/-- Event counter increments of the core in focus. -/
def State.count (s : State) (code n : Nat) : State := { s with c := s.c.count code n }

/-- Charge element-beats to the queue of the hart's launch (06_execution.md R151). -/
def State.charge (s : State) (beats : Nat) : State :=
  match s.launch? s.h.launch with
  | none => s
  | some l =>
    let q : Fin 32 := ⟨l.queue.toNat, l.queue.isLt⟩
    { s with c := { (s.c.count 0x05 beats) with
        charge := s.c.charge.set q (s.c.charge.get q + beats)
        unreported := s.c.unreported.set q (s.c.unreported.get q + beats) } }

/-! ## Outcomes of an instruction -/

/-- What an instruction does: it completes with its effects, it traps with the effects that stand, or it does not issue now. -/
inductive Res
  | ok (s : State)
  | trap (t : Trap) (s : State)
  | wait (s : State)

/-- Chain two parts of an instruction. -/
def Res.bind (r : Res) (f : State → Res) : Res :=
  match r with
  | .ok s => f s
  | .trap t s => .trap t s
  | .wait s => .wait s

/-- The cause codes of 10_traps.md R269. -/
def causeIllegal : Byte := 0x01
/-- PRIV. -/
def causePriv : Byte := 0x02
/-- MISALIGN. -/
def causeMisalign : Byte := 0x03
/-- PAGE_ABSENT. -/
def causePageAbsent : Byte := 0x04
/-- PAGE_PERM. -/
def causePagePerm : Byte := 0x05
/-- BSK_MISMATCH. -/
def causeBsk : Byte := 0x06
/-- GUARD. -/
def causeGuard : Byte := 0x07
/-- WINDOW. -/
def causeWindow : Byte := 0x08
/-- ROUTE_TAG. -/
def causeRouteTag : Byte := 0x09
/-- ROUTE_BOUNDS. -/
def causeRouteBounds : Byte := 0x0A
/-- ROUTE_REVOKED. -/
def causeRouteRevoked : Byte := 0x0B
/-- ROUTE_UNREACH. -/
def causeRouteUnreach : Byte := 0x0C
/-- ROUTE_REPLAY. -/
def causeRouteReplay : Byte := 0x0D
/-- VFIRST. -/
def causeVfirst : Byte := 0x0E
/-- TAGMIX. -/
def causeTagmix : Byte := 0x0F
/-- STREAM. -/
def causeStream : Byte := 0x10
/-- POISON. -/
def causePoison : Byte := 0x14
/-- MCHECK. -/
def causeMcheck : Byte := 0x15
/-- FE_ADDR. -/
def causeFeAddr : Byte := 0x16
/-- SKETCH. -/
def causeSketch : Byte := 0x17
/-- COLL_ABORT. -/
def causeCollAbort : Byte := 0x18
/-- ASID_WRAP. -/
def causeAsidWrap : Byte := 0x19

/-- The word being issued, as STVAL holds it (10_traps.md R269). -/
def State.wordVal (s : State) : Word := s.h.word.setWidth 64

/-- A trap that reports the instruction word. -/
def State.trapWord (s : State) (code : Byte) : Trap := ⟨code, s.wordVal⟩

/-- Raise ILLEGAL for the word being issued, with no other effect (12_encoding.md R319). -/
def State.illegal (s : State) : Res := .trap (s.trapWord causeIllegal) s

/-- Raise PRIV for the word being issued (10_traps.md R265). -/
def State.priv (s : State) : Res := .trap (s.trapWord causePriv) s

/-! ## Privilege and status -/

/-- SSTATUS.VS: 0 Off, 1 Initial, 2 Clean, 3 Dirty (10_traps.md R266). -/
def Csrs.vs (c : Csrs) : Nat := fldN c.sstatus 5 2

☆ ☆ ☆ ☆ ☆ ☆ ☆

How to complete this task — Set all the entries above down again exactly.

Response below —
/-- Event counter increments of the core in focus. -/
def State.count (s : State) (code n : Nat) : State := { s with c := s.c.count code n }

/-- Charge element-beats to the queue of the hart's launch (06_execution.md R151). -/
def State.charge (s : State) (beats : Nat) : State :=
  match s.launch? s.h.launch with
  | none => s
  | some l =>
    let q : Fin 32 := ⟨l.queue.toNat, l.queue.isLt⟩
    { s with c := { (s.c.count 0x05 beats) with
        charge := s.c.charge.set q (s.c.charge.get q + beats)
        unreported := s.c.unreported.set q (s.c.unreported.get q + beats) } }

/-! ## Outcomes of an instruction -/

/-- What an instruction does: it completes with its effects, it traps with the effects that stand, or it does not issue now. -/
inductive Res
  | ok (s : State)
  | trap (t : Trap) (s : State)
  | wait (s : State)

/-- Chain two parts of an instruction. -/
def Res.bind (r : Res) (f : State → Res) : Res :=
  match r with
  | .ok s => f s
  | .trap t s => .trap t s
  | .wait s => .wait s

/-- The cause codes of 10_traps.md R269. -/
def causeIllegal : Byte := 0x01
/-- PRIV. -/
def causePriv : Byte := 0x02
/-- MISALIGN. -/
def causeMisalign : Byte := 0x03
/-- PAGE_ABSENT. -/
def causePageAbsent : Byte := 0x04
/-- PAGE_PERM. -/
def causePagePerm : Byte := 0x05
/-- BSK_MISMATCH. -/
def causeBsk : Byte := 0x06
/-- GUARD. -/
def causeGuard : Byte := 0x07
/-- WINDOW. -/
def causeWindow : Byte := 0x08
/-- ROUTE_TAG. -/
def causeRouteTag : Byte := 0x09
/-- ROUTE_BOUNDS. -/
def causeRouteBounds : Byte := 0x0A
/-- ROUTE_REVOKED. -/
def causeRouteRevoked : Byte := 0x0B
/-- ROUTE_UNREACH. -/
def causeRouteUnreach : Byte := 0x0C
/-- ROUTE_REPLAY. -/
def causeRouteReplay : Byte := 0x0D
/-- VFIRST. -/
def causeVfirst : Byte := 0x0E
/-- TAGMIX. -/
def causeTagmix : Byte := 0x0F
/-- STREAM. -/
def causeStream : Byte := 0x10
/-- POISON. -/
def causePoison : Byte := 0x14
/-- MCHECK. -/
def causeMcheck : Byte := 0x15
/-- FE_ADDR. -/
def causeFeAddr : Byte := 0x16
/-- SKETCH. -/
def causeSketch : Byte := 0x17
/-- COLL_ABORT. -/
def causeCollAbort : Byte := 0x18
/-- ASID_WRAP. -/
def causeAsidWrap : Byte := 0x19

/-- The word being issued, as STVAL holds it (10_traps.md R269). -/
def State.wordVal (s : State) : Word := s.h.word.setWidth 64

/-- A trap that reports the instruction word. -/
def State.trapWord (s : State) (code : Byte) : Trap := ⟨code, s.wordVal⟩

/-- Raise ILLEGAL for the word being issued, with no other effect (12_encoding.md R319). -/
def State.illegal (s : State) : Res := .trap (s.trapWord causeIllegal) s

/-- Raise PRIV for the word being issued (10_traps.md R265). -/
def State.priv (s : State) : Res := .trap (s.trapWord causePriv) s

/-! ## Privilege and status -/

/-- SSTATUS.VS: 0 Off, 1 Initial, 2 Clean, 3 Dirty (10_traps.md R266). -/
def Csrs.vs (c : Csrs) : Nat := fldN c.sstatus 5 2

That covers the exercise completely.